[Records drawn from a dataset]
· · · · ·
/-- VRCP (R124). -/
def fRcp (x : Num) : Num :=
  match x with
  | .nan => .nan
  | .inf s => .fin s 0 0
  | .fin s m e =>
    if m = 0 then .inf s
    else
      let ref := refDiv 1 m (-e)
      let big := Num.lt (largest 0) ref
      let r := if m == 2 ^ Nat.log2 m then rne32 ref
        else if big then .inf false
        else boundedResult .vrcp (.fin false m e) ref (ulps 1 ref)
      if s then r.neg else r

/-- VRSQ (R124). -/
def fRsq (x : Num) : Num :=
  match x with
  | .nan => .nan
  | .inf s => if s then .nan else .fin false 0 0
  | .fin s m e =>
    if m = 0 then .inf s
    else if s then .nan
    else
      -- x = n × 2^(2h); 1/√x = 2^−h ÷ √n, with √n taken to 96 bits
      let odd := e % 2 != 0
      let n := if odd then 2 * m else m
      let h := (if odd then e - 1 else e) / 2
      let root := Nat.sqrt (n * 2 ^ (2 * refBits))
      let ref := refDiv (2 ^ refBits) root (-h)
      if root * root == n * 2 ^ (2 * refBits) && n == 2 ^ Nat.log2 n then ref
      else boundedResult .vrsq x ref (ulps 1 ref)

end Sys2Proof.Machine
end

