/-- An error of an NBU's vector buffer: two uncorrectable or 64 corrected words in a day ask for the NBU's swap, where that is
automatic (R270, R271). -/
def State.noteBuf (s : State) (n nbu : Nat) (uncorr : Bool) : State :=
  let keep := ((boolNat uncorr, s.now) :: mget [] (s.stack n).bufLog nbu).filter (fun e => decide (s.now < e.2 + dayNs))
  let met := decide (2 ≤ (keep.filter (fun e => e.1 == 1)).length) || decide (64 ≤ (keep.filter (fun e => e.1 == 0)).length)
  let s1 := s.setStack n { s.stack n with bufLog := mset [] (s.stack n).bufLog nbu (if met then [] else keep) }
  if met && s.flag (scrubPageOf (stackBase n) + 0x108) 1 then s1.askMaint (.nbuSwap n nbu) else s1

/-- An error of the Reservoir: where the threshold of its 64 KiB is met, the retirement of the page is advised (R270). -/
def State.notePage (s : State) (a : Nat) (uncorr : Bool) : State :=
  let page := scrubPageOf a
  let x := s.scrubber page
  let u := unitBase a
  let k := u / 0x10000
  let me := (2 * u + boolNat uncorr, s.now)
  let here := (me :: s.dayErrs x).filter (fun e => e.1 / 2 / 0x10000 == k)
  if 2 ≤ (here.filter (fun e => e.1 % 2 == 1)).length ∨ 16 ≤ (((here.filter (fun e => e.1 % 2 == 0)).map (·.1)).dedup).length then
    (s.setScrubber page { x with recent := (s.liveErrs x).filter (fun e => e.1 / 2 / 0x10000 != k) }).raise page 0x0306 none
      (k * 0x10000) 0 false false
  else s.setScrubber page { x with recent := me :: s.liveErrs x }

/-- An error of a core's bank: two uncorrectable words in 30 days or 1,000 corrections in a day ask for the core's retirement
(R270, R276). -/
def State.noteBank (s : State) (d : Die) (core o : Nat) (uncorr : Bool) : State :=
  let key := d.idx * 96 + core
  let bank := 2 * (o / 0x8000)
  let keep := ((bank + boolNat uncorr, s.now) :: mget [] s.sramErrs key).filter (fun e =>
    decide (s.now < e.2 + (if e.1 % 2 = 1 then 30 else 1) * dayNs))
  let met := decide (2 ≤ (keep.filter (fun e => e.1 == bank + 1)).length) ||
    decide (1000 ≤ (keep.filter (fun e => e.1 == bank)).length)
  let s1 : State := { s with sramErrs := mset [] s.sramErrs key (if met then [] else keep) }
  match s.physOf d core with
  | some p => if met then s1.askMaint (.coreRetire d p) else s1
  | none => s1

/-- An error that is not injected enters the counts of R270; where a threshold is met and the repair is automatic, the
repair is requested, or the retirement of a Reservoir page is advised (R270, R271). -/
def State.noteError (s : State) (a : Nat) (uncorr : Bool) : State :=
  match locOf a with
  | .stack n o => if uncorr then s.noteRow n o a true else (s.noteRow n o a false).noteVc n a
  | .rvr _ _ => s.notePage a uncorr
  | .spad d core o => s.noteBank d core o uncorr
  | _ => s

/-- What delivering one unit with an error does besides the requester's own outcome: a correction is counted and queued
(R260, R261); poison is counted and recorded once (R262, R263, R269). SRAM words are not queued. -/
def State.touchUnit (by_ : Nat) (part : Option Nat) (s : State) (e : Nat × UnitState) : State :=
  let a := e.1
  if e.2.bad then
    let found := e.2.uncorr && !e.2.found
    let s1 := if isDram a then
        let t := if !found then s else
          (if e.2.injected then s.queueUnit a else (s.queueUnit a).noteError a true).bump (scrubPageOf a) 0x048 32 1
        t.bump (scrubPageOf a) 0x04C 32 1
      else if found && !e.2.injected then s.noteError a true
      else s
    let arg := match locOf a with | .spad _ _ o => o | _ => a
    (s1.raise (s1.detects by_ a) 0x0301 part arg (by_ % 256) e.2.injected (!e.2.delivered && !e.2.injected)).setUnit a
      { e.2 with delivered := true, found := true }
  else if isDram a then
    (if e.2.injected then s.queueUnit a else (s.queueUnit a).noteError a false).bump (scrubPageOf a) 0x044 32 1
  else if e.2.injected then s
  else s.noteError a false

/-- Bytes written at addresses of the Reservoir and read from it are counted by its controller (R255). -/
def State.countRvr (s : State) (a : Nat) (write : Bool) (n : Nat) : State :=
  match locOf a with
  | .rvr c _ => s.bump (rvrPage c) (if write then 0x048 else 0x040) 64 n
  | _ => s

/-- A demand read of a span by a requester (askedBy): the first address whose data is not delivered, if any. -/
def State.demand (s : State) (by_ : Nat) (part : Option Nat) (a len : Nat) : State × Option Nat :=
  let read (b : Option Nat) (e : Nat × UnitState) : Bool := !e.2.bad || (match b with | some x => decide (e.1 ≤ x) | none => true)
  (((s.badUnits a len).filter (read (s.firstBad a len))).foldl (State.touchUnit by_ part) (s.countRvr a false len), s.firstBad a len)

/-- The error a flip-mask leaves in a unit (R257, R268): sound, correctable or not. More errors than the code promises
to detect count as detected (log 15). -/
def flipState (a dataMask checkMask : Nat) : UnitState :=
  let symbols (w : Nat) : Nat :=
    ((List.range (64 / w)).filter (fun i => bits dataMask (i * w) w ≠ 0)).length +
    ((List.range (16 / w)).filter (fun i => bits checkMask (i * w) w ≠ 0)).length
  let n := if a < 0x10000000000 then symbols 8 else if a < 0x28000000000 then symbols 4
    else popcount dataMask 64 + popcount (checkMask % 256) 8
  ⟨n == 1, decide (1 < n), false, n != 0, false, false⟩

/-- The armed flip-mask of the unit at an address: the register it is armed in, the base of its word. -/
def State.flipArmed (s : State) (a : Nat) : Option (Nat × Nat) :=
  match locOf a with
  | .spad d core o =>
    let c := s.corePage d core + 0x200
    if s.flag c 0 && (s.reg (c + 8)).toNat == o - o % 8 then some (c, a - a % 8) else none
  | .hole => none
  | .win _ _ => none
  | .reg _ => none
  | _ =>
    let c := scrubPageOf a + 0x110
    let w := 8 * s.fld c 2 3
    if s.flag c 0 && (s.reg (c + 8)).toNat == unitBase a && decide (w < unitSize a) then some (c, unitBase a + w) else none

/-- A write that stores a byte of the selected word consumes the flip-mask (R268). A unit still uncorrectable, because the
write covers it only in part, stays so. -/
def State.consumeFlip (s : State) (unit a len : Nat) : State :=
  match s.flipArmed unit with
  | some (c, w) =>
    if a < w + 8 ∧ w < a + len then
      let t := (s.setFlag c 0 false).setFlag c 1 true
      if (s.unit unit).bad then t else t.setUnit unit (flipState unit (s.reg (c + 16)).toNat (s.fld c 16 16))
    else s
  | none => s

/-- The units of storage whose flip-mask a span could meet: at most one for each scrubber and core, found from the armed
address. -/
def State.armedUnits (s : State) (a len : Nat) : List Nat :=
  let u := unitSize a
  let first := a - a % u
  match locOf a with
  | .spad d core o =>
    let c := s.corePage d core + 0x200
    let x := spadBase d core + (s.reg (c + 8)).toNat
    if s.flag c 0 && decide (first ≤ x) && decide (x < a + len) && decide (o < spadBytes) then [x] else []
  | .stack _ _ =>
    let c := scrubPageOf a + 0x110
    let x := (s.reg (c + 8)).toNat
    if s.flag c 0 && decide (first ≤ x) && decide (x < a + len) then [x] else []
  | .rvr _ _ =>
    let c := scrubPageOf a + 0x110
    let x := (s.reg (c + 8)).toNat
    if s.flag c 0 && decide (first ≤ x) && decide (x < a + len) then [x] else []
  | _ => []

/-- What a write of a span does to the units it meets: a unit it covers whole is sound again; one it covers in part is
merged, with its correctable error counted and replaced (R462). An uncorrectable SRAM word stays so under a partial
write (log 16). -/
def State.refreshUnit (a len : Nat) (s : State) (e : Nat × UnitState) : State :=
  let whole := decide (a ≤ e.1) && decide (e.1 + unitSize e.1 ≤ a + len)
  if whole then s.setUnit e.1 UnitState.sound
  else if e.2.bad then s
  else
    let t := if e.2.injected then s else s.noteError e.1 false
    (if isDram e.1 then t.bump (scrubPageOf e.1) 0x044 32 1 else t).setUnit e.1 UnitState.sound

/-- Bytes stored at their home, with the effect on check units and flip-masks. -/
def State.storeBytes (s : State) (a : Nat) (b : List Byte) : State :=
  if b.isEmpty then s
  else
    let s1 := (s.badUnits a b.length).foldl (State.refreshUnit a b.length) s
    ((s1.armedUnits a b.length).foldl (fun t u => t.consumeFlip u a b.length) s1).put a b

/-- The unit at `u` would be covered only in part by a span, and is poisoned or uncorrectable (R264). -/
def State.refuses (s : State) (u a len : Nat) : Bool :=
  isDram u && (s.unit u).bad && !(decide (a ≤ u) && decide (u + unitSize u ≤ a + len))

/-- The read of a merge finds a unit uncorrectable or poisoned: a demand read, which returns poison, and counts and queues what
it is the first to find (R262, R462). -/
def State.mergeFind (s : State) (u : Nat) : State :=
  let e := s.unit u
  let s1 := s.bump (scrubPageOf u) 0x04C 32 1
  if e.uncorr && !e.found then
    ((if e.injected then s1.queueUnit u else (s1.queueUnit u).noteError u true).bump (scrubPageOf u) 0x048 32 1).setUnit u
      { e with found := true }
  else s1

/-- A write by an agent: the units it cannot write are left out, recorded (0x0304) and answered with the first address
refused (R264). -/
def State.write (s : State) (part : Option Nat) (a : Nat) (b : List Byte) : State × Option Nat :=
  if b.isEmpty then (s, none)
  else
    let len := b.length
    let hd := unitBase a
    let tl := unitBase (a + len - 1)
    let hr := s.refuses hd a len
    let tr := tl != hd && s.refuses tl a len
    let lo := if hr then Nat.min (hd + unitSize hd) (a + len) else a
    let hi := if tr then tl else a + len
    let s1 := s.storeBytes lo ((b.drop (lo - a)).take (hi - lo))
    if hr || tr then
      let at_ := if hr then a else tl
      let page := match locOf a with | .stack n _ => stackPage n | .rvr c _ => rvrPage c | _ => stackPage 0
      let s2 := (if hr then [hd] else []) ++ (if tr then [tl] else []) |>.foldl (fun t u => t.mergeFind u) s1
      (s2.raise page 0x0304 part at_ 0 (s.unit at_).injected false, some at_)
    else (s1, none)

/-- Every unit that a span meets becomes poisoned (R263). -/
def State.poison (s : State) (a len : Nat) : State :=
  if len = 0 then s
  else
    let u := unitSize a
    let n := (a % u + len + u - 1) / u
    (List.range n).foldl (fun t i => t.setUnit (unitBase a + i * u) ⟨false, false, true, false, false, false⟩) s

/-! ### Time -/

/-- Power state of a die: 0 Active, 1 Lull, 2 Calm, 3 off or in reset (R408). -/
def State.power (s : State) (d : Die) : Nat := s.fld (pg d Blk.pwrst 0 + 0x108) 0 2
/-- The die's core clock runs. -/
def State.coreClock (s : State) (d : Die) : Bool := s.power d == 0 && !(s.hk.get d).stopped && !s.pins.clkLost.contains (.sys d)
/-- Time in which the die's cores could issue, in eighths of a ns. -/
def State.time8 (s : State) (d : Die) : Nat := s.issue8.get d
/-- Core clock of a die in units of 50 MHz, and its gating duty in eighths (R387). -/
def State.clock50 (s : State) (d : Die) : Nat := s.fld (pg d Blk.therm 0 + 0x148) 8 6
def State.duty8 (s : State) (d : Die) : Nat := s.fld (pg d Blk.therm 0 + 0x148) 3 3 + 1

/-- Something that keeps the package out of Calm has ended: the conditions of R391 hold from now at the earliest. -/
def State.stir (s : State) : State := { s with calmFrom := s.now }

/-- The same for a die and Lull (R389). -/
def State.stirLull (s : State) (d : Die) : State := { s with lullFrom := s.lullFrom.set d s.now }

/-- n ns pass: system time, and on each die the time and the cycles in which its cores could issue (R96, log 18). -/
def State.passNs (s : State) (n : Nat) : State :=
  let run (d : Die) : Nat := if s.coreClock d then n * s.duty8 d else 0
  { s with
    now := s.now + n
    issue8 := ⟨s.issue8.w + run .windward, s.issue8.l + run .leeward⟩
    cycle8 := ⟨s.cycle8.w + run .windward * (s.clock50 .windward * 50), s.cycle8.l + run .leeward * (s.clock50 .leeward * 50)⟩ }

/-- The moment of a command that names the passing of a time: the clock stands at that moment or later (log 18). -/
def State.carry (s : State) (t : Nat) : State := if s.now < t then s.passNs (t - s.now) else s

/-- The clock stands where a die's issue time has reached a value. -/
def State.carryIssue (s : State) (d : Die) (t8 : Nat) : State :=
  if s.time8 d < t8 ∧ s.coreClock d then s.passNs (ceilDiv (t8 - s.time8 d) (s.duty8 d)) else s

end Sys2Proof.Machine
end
· · · · ·
Problem to work on:
In the entries above, find the line holding "if whole then s.setUnit e.1 UnitState.sound" and the line holding "(if isDram e.1", then retype exactly those two lines and every line between them, and nothing else.

Written reply:
  if whole then s.setUnit e.1 UnitState.sound
  else if e.2.bad then s
  else
    let t := if e.2.injected then s else s.noteError e.1 false
    (if isDram e.1 then t.bump (scrubPageOf e.1) 0x044 32 1 else t).setUnit e.1 UnitState.sound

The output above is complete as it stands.